Hyperbolic Tangent

The Hyperbolic Tangent calculator computes the hyperbolic tangent function of a real number.

INSTRUCTIONS: Enter the following:

• (x) domain

Hyperbolic Tangent ( tanh ): The results is returned as a real number.

The Math / Science

The Hyperbolic Tangent function, denoted as tanh(x), is a mathematical function defined for all real numbers x. It is one of the hyperbolic trigonometric functions, along with hyperbolic sine (sinsh), hyperbolic cosine (cosh), hyperbolic cosecant (csch), hyperbolic secant (sech), and hyperbolic cotangent (coth).

The hyperbolic tangent function is defined as:

tanh(x)= (e^x - e^-x) / (e^x + e^-x)

Where:

• e is the base of the natural logarithm, approximately equal to 2.71828.

Graphically, the tanh(x) function resembles an S-shaped curve that ranges from -1 to 1 as x varies from negative to positive infinity.

The hyperbolic tangent function shares certain properties with the regular tangent function, such as periodicity, but it is not periodic in the same way as the trigonometric tangent function. Instead, it is asymptotic to -1 as x approaches negative infinity and asymptotic to 1 as x approaches positive infinity.

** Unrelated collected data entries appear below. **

/-- Station 17 is known on EAST and station 9 on WEST, and a frame from 9 to 17 is heard on WEST. -/
def relaying : State := known 17 (legacy .east) (known 9 (legacy .west) heard)
def frame17 : List Byte := fr 17 9 1 4 (run255 10)
def frame17Header : TrunkHeader := ⟨17, 9, 1, 4, 10⟩
def noChain (d : Decode) : TrunkFrame := ⟨.west, ⟨17, 9, 1, 4, 3⟩, d, false, false, false, none⟩
/-- A frame heard on WEST, of a kind and for a number, its chain in block 0; the one before it in EAST's queue; EAST's queue full. -/
def inBlock0 : Chain := ⟨0, 0, 1⟩
def ended (dest kind : Byte) (d : Decode) : TrunkFrame := ⟨.west, ⟨dest, 9, kind, 4, 3⟩, d, false, false, false, some inBlock0⟩
def carrying : State := oneBlock (.side .west) (fr 17 9 1 4 [1, 2, 3]) lent
def behind (s : State) : State := unit .east (fun u => { u with queue := [{ relayed with dest := 77, src := 9, seq := 4 }] }) s
def crammed (x : Side) (s : State) : State := unit x (fun u => { u with queue := List.replicate 32 relayed }) s
def cutOff (s : State) : State := port 0 (fun q => { q with state := .isolated }) s
def castOnce (src seq : Byte) (s : State) : State := engine (fun q => { q with broadcasts := [⟨src, seq, 1, T⟩] }) s
def heardTwice : TrunkFrame := { noChain (.entry 1 none) with duplicate := true }
def upOnly (p : PortId) (s : State) : State :=
  (List.finRange 6).foldl (fun s q => port q (fun v => { v with state := if q = p then .up else .down }) s) s

/-- The head record of WEST, for station 9 that is known there, awaits its answer; a burst has begun in its window. -/
def asker (busy misses : Nat) : TrunkRecord :=
  { relayed with
    seq := 4, origin := .side .east, phase := .awaiting (T - 300) true, busyCount := busy, ackMisses := misses, begun := true }
def answering (busy misses : Nat) : State :=
  unit .west (fun u => { u with queue := [asker busy misses], rx := some { burst [] with inAckWindow := true, settles := true } })
    (known 9 (legacy .west) (oneBlock (.side .east) [1, 2, 3] lent))
def reply (kind seq : Byte) (p : List Byte) : List Byte := fr 17 9 kind seq p

/-- The line of WEST has been silent for `t`, with a queue and an answer. -/
def idle (t : Nat) (q : List TrunkRecord) (w : Option Answer) : State :=
  unit .west (fun u => { u with idleSince := some (T - t), queue := q, answer := w }) lent
def backed (b : Nat) : TrunkRecord := { relayed with phase := .backoffDue b }
def sendingNow (q : Sending) : State := unit .west (fun u => { u with sending := q, idleSince := none }) lent
/-- A frame cut short behind 20 bytes on a side, one byte of its inverted check sent and one to come; that side PARTITIONING. -/
def cutting (x : Side) (s : State) : State :=
  unit x (fun u => { u with sending := .cutCheck 20 (T + 40), lineOut := List.replicate 22 0, idleSince := none }) s
def leaving (s : State) : State := side .west (fun h => { h with state := .partitioning, reason := some .admin }) s

/-- A head record stands in WEST's queue on a quiet line, the line reserved until a time. -/
def queued (r : TrunkRecord) (reserved : Time) : State :=
  unit .west (fun u => { u with queue := [r], quiet := true, idleSince := some (T - 400), reservedUntil := reserved })
    (oneBlock (.side .west) (fr 9 17 1 5 [1, 2, 3]) lent)
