-- ==== Sys2Proof/Word.lean ====
section
/-! DEFINITION. The plain types every layer of the model shares: bytes, digests and finite maps. -/

namespace Sys2Proof

/-- A byte is 8 bits (00_scope, Conventions, "Sizes"). -/
abbrev Byte := BitVec 8

/-- The 256-bit value computed over a chunk's bytes (R39). Byte 0 is the most significant byte. -/
abbrev Digest := BitVec 256

/-- A finite map from numbers, kept as a list of pairs with strictly rising keys, so that equal maps
are equal data. -/
abbrev Assoc (α : Type) := List (Nat × α)

end Sys2Proof
end

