-- ==== Sys2Proof/Machine/Operands.lean ====
section
/-! DEFINITION. Numbers as bytes, the 32-bit cyclic check, and the frame layout (R61, R180, R181, 11.6). -/

namespace Sys2Proof.Machine

/-- A number in `n` bytes, most significant byte first (R61, 11.1). -/
def beBytes : Nat → Nat → List Byte
  | 0, _ => []
  | n + 1, v => BitVec.ofNat 8 (v / 256 ^ n) :: beBytes n v

/-- The number that bytes hold, most significant byte first. -/
def ofBytes (bs : List Byte) : Nat := bs.foldl (fun a b => a * 256 + b.toNat) 0

/-- The `n`-byte number at offset `off` of a layout. -/
def field (bs : List Byte) (off n : Nat) : Nat := ofBytes ((bs.drop off).take n)

/-- A digest as its bytes 0 to 31 in order (3.1, R61). -/
def digestBytes (d : Digest) : List Byte := beBytes 32 d.toNat

/-- The digest that 32 bytes hold. -/
def digestAt (bs : List Byte) (off : Nat) : Digest := BitVec.ofNat 256 (field bs off 32)

/-- One bit of the check: the generator 04C11DB7h in reflected order (R61). -/
def crcBit (r : BitVec 32) : BitVec 32 :=
  if r.getLsbD 0 then (r >>> 1) ^^^ 0xEDB88320#32 else r >>> 1

/-- One byte of the check, fed in least significant bit first (R61). -/
def crcByte (r : BitVec 32) (b : Byte) : BitVec 32 :=
  crcBit (crcBit (crcBit (crcBit (crcBit (crcBit (crcBit (crcBit (r ^^^ b.setWidth 32))))))))

/-- The fixed 32-bit cyclic check of slab images and frames (R61). -/
def crc32 (bs : List Byte) : BitVec 32 := bs.foldl crcByte 0xFFFFFFFF#32 ^^^ 0xFFFFFFFF#32

/-- The check as the four bytes that a frame or an image carries. -/
def checkBytes (bs : List Byte) : List Byte := beBytes 4 (crc32 bs).toNat

/-- A count carried in one byte, where 00h stands for 256 (R181). -/
def countOf256 (n : Nat) : Nat := if n = 0 then 256 else n

/-- Is this a kind byte of a request, 01h to 1Dh (R181)? -/
def isRequestKind (k : Byte) : Bool := 1 ≤ k.toNat && k.toNat ≤ 29

/-- The payload lengths that the table of R181 allows for a request kind. -/
def lengthAllowed (kind len : Nat) : Bool :=
  match kind with
  | 0x01 | 0x02 | 0x03 | 0x04 | 0x0D | 0x15 | 0x16 | 0x1B | 0x1C => len == 0
  | 0x05 => len == 5
  | 0x06 | 0x12 => len == 3
  | 0x07 => len == 28
  | 0x08 => 2 ≤ len && len ≤ 8193
  | 0x09 | 0x0A | 0x0B | 0x10 | 0x1D => len == 1
  | 0x0C | 0x11 | 0x18 => len == 4
  | 0x0E | 0x13 | 0x14 => len == 2
  | 0x0F => 1 ≤ len && len ≤ 65
  | 0x17 => len == 6
  | 0x19 => len == 9
  | 0x1A => len == 10
  | _ => false

/-- The bytes of a frame: header, payload and check (11.1, 11.6). -/
def frameBytes (kind flags : Byte) (tag : BitVec 16) (payload : List Byte) : List Byte :=
  let body := kind :: flags :: (beBytes 2 tag.toNat ++ beBytes 2 payload.length ++ payload)
  body ++ checkBytes body

/-- Does a delivered frame fail its integrity check (R180): the number of bytes differs from 10 plus the
payload length field, that field exceeds 8,256, or the check does not match? -/
def frameIsBad (bs : List Byte) : Bool :=
  let len := field bs 4 2
  bs.length != 10 + len || decide (Config.payloadMax < len) ||
    bs.drop (6 + len) != checkBytes (bs.take (6 + len))

end Sys2Proof.Machine
end

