-- ==== Sys2Proof/Machine/State.lean ====
section
/-! DEFINITION. The state of the part as plain data: the eleven blocks of 00_scope, the segment store,
the lines, and the queue of commands. -/

namespace Sys2Proof.Machine

/-! ## Why a step can stop -/

/-- The cause that an event command needs and that the state does not hold. -/
inductive Missing where
  /-- A frame delivered as bad passes R180. -/
  | badFrame
  /-- A frame delivered with an unknown kind carries a request kind (R181). -/
  | unknownKind
  /-- The transmit queue is empty, or the Reset reply is on the wire (R183, R188). -/
  | frameToSend
  /-- The reply to a Reset is not on the wire (R188). -/
  | resetReply
  /-- The slot is not SCANNING, or its chunker has taken every intake byte (R10, R30). -/
  | byteToScan
  /-- The Digest Engine is idle (R11). -/
  | digest
  /-- The lookup queue is empty (R44). -/
  | lookup
  /-- The bank does not run a read of this requester (R89). -/
  | runningRead
  /-- The bank does not run a program (R86). -/
  | runningProgram
  /-- The bank does not run an erase (R88). -/
  | runningErase
  /-- No retention write is in flight (R126). -/
  | retentionWrite
  /-- The bank has no condemn outstanding (R148). -/
  | condemn
  deriving DecidableEq, Repr

/-- Why the part cannot take a step. -/
inductive Fault where
  /-- Raised by an event command whose cause the state does not hold (a completion at a bank that runs
  nothing, say). The manual gives such an event no effect, because it does not happen. Safe: the model
  stops where the hardware has no step. (DESIGN CHOICE, log 4) -/
  | cannotOccur (what : Missing)
  deriving DecidableEq, Repr

/-- Why a command has no meaning. -/
inductive Refusal where
  /-- Raised by an arm of exec whose command has no meaning yet. Safe. No arm raises it. -/
  | notModelled (mnemonic : String)
  deriving DecidableEq, Repr

/-! ## Stream Intake (chapters 1 and 2) -/

/-- The states of a slot (1.2). -/
inductive SlotState where
  | free
  | opened
  | draining
  | committing
  | done
  deriving DecidableEq, Repr

/-- The phases of a slot (1.2). A slot with none holds `none`. -/
inductive Phase where
  | scanning
  | digestWait
  | digesting
  | lookup
  | verifying
  | deferred
  deriving DecidableEq, Repr

/-- How a stream ended (1.1). -/
inductive StreamOutcome where
  | committed
  | aborted
  deriving DecidableEq, Repr

/-- What a DEFERRED slot waits to place (R16). A slot that waits for nothing holds `none`. -/
inductive Item where
  | chunk
  | block
  | head
  deriving DecidableEq, Repr

/-- Why a stream stopped taking data (R19). A stream that still does holds `none`. -/
inductive CloseReason where
  | ended
  | count
  | limit
  | abort
  deriving DecidableEq, Repr

/-- Per-stream control of hit verification (R13, R26). -/
inductive VerifyOverride where
  | default
  | on
  | off
  deriving DecidableEq, Repr

/-- The five chunking values of a profile (R34). -/
structure Profile where
  min : Nat
  tgt : Nat
  max : Nat
  d1 : Nat
  d2 : Nat
  deriving DecidableEq, Repr

/-- The rolling state of the boundary search (R31). The window is in stream order, oldest first. -/
structure Chunker where
  window : List Byte
  a : Nat
  b : Nat
  position : Nat
  len : Nat
  deriving DecidableEq, Repr

/-- The chunk cut and not yet recorded; its bytes are the oldest of the intake (1.1). -/
structure Hand where
  length : Nat
  digest : Option Digest
  deriving DecidableEq, Repr

/-- The eleven counters of a stream (R27). -/
structure StreamCounters where
  received : Nat
  chunked : Nat
  overrun : Nat
  dropped : Nat
  chunks : Nat
  newChunks : Nat
  dupChunks : Nat
  newBytes : Nat
  dupBytes : Nat
  unindexed : Nat
  collisions : Nat
  deriving DecidableEq, Repr

/-- What is captured when a stream reaches DONE (1.1). -/
structure Summary where
  outcome : StreamOutcome
  reason : Option CloseReason
  recipe : Nat
  bytesChunked : Nat
  records : Nat
  newChunks : Nat
  dupChunks : Nat
  deriving DecidableEq, Repr

/-- One stream context (1.1). Lengths and counts are plain numbers. (DEDUCED, log 28) -/
structure Slot where
  state : SlotState
  phase : Option Phase
  outcome : Option StreamOutcome
  branch : Nat
  label : List Byte
  profileNo : Nat
  profile : Profile
  openDay : Nat
  retentionDays : Nat
  expiryDay : Nat
  declared : Nat
  accepted : Nat
  recipe : Nat
  intake : List Byte
  chunker : Chunker
  hand : Option Hand
  item : Option Item
  records : Nat
  headSeq : Option Nat
  watchOn : Bool
  watchLevel : Nat
  verifyOverride : VerifyOverride
  closeReason : Option CloseReason
  summary : Option Summary
  counters : StreamCounters
  deriving DecidableEq, Repr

The hyperbolic tangent function appears in various mathematical and scientific contexts, including differential equations, geometry, signal processing, and physics. It is particularly useful in areas where exponential growth or decay is involved, as well as in modeling phenomena with sigmoidal behavior.

Hyperbolic Functions:

• sinh: Hyperbolic Sine
  • `sinh(x) = (e^x - e^(-x))/2`
• cosh: Hyperbolic cosine
  • `cosh(x) = (e^x + e^(-x))/2`
• tanh: Hyperbolic tangent
  • `tanh(x) = (sinh(x))/(cosh(x)) = ((e^x - e^(-x))) / ((e^x + e^(-x)))`
• coth: Hyperbolic cotangent
  • `coth(x) = 1 / (tanh(x)) = ((e^x + e^(-x))) / ((e^x - e^(-x)))`
• csch: Hyperbolic cosecant
  • `csch(x) = 1 / (sinh(x)) = 2/(e^x - e^(-x))`
• sech: Hyperbolic secant
  • `sech(x) = 1 / (cosh(x)) = 2/(e^x + e^(-x))`

Inverse Hyperbolic Functions:

• arshinh: Arc Hyperbolic Sine
  • `arsinh(x) = ln(x+sqrt(x^2+1))` For: `-infty < x < infty`
• arcosh: Arc Hyperbolic Cosine
  • `arcosh(x) = ln(x+sqrt(x^2-1))` For: `-infty < x < infty`
• artanh: Arc Hyperbolic Tangent
  • `artanh(x) = 1/2 ln((1+x)/(1-x))` For: `-1 < x < 1` 
• arcsch: Arc Hyperbolic Cosecant
  • `arcsch(x) = ln(1/x + sqrt(1/x^2 +1))` For: `-infty < x < infty, xne0`
• arsech: Arc Hyperbolic Secant
  • `arsech(x) = ln(1/x + sqrt(1/x^2 - 1))` For: `0 <x le 1`
• arcoth: Arc Hyperbolic Cotangent
  • `arcoth(x) = 1/2 * ln( (x+1)/(x-1))` For: `-infty < x < -1 "or" 1 < x < infty`

The Science

Hyperbolic trigonometric functions are a family of mathematical functions closely related to ordinary trigonometric functions. While ordinary trigonometric functions (like sine, cosine, and tangent) are defined based on the unit circle, hyperbolic trigonometric functions are defined based on the geometry of the hyperbola. These functions have properties similar to their ordinary trigonometric counterparts. For example, sinh(x) and cosh(x) are analogs of sine and cosine, respectively, and have similar symmetries and periodic properties. However, instead of describing the relationships between angles and sides of right triangles, hyperbolic trigonometric functions describe the relationships between sides and diagonals of hyperbolic triangles. They appear in various mathematical contexts, including differential equations, complex analysis, and geometry, as well as in physics and engineering.